10. Apple may launch a $2,000 Vision headset next year
Apple plans to launch a new Vision headset that will cost around $2,000 with cheaper materials and a lower performance processor. The device does not include the EyeSight feature and is part of Apple's mixed reality program. Apple will also launch the second-generation Vision Pro, smart glasses, and AirPods with cameras, as well as affordable iPad-like screens and desktop devices with robotic arms. Despite the lack of success in mixed reality, Apple has continued to push ahead with the development of related products.
【AiBase Summary:】
🔍 Apple plans to launch a new Vision headset that will cost about $2,000, with cheaper materials and a lower performance processor.
🚀 Apple will push the boundaries of mixed reality with the launch of second-generation Vision Pros, smart glasses, and AirPods with cameras in the future.
💡 Apple also plans to launch affordable iPad-like screens and desktop devices with robotic arms as part of its smart home strategy.

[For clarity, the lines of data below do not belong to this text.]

/-- Two symbols give a byte exactly where both are entries; its high nibble is the first symbol's. -/
theorem pairByte_eq {mt : Vector Byte 16} {x y : Byte} {hi lo : Nat} (hx : nib mt x = some hi)
    (hy : nib mt y = some lo) : pairByte mt x y = some (BitVec.ofNat 8 (hi * 16 + lo)) := by
  have h1 := nib_lt hx
  have h2 := nib_lt hy
  simp only [pairByte, hx, hy]
  congr 2
  rw [show hi <<< 4 = 2 ^ 4 * hi by rw [Nat.shiftLeft_eq]; ring, ← Nat.two_pow_add_eq_or_of_lt (by simpa using h2)]
  ring

theorem pairByte_none {mt : Vector Byte 16} {x y : Byte} (h : x ∉ mt.toList ∨ y ∉ mt.toList) :
    pairByte mt x y = none := by
  rcases h with h | h
  · simp [pairByte, nib, indexOf_eq_none_iff.2 h]
  · simp only [pairByte, nib, indexOf_eq_none_iff.2 h]
    split <;> simp_all

/-- The decoder gives one byte for each pair. -/
theorem decodePairs_length {mt : Vector Byte 16} (t : Bytes) {out : Bytes} (h : decodePairs mt t = some out) :
    out.length = t.length / 2 := by
  match t with
  | [] => cases h; rfl
  | [_] => cases h; simp
  | x :: y :: rest =>
    rw [decodePairs_cons_cons] at h
    split at h
    · cases h
    · obtain ⟨o, ho, rfl⟩ := Option.map_eq_some_iff.1 h
      have := decodePairs_length rest ho
      simp only [List.length_cons, this]
      omega

/-- The two answers of the Manchester decoder. -/
theorem mdecodeFn_cases (mt : Vector Byte 16) (t : Bytes) :
    (decodePairs mt t = none ∧ mdecodeFn mt t = .err) ∨
      (∃ out, decodePairs mt t = some out ∧ mdecodeFn mt t = .ok out) := by
  unfold mdecodeFn
  split
  · exact .inl ⟨‹_›, rfl⟩
  · exact .inr ⟨_, ‹_›, rfl⟩

theorem mdecodeFn_length {mt : Vector Byte 16} {t out : Bytes} (h : mdecodeFn mt t = .ok out) :
    out.length = t.length / 2 := by
  rcases mdecodeFn_cases mt t with ⟨_, e⟩ | ⟨o, ho, e⟩ <;> rw [e] at h <;> cases h
  exact decodePairs_length t ho

/-! ## The parser (44_parse.md) -/

@[simp] theorem checksum_nil : checksum [] = 0 := rfl
@[simp] theorem checksum_cons (b : Byte) (rest : Bytes) : checksum (b :: rest) = b + checksum rest := rfl

theorem checksum_append (l r : Bytes) : checksum (l ++ r) = checksum l + checksum r := by
  induction l with
  | nil => simp
  | cons b l ih => simp [ih, BitVec.add_assoc]

/-- The two answers of a field that must be there. -/
theorem takeField_cases {α : Type} (k : Nat) (value : Bytes → Nat → α) (d : Bytes) (pos : Nat) :
    (pos + k ≤ d.length ∧ takeField k value d pos = .ok (value d pos, pos + k)) ∨
      (d.length < pos + k ∧ takeField k value d pos = .error pos) := by
  unfold takeField
  split
  · exact .inl ⟨‹_›, rfl⟩
  · exact .inr ⟨by omega, rfl⟩

theorem takeField_fits {α : Type} {k : Nat} {value : Bytes → Nat → α} {d : Bytes} {pos : Nat}
    (h : pos + k ≤ d.length) : takeField k value d pos = .ok (value d pos, pos + k) := by
  simp [takeField, h]

theorem takeField_cut {α : Type} {k : Nat} {value : Bytes → Nat → α} {d : Bytes} {pos : Nat}
    (h : d.length < pos + k) : takeField k value d pos = .error pos := by
  simp [takeField, show ¬pos + k ≤ d.length by omega]

theorem takeField_ok {α : Type} {k : Nat} {value : Bytes → Nat → α} {d : Bytes} {pos : Nat} {x : α} {pos' : Nat}
    (h : takeField k value d pos = .ok (x, pos')) : x = value d pos ∧ pos' = pos + k ∧ pos' ≤ d.length := by
  rcases takeField_cases k value d pos with ⟨h1, e⟩ | ⟨h1, e⟩ <;> rw [e] at h <;> cases h
  exact ⟨rfl, rfl, h1⟩

theorem gatedField_fits {α : Type} {g : Bool} {k : Nat} {value : Bytes → Nat → α} {absent : α} {d : Bytes} {pos : Nat}
    (h : pos + k * g.toNat ≤ d.length) :
    gatedField g k value absent d pos = .ok (if g then value d pos else absent, pos + k * g.toNat) := by
  cases g
  · simp [gatedField]
  · simp at h; simp [gatedField, takeField, h]

theorem gatedField_cut {α : Type} {g : Bool} {k : Nat} {value : Bytes → Nat → α} {absent : α} {d : Bytes} {pos : Nat}
    (h0 : pos ≤ d.length) (h : d.length < pos + k * g.toNat) : gatedField g k value absent d pos = .error pos := by
  cases g
  · simp at h; omega
  · simp at h; simp [gatedField, takeField, show ¬pos + k ≤ d.length by omega]

theorem gatedField_ok {α : Type} {g : Bool} {k : Nat} {value : Bytes → Nat → α} {absent : α} {d : Bytes} {pos : Nat}
    {x : α} {pos' : Nat} (h : gatedField g k value absent d pos = .ok (x, pos')) (hp : pos ≤ d.length) :
    x = (if g then value d pos else absent) ∧ pos' = pos + k * g.toNat ∧ pos' ≤ d.length := by
  cases g
  · simp [gatedField] at h
    exact ⟨by simp [h.1], by simp [h.2], by omega⟩
  · simp only [gatedField, if_true] at h
    obtain ⟨h1, h2, h3⟩ := takeField_ok h
    exact ⟨by simp [h1], by simp [h2], h3⟩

11. Google's market share in United States search advertising may fall below 50%
Google's market share in search advertising in the United States could fall below 50% by 2025, facing new competitor challenges. Emerging competitors such as TikTok, Amazon, and AI startup Perplexity are grabbing market share. Amazon is growing rapidly in search ad spending, putting pressure on Google. The development of artificial intelligence has changed the search advertising landscape, and Google plans to insert ads into AI search snippets. The sponsored ads market is undergoing a profound transformation.
【AiBase Summary:】
📉 Google's search ads market share is expected to fall below 50% by 2025, facing challenges from new competitors.
📱 TikTok and Amazon are rapidly rising to grab market share from Google.
🤖 Google plans to include ads in AI search snippets to provide brands with new channels for advertising.
12. Lenovo released ThinkSmart Core Gen2, which is specially designed for video conferencing, and AI helps efficient collaboration!
Lenovo's ThinkSmart Core Gen2 brings a breakthrough in the field of intelligent collaboration, powered by Intel Core Ultra processors, powerful AI processing power to improve meeting efficiency, redefine meeting spaces and work methods, and achieve intelligent collaboration experience.
【AiBase Summary:】
💡 The ThinkSmart Core Gen2 is powered by an Intel Core Ultra processor with an integrated neural processing unit (GPU) that delivers powerful AI processing power and consumes 40% less energy.
💼 Support for Microsoft Teams Rooms and Zoom Rooms, with AI-enhanced features including smart box picking, automatic speech recognition, smart gesture labeling, and more.
🔒 Offering a high degree of automation and proactive management, pre-installed ThinkSmart Manager software and ThinkShield solutions ensure all-round security.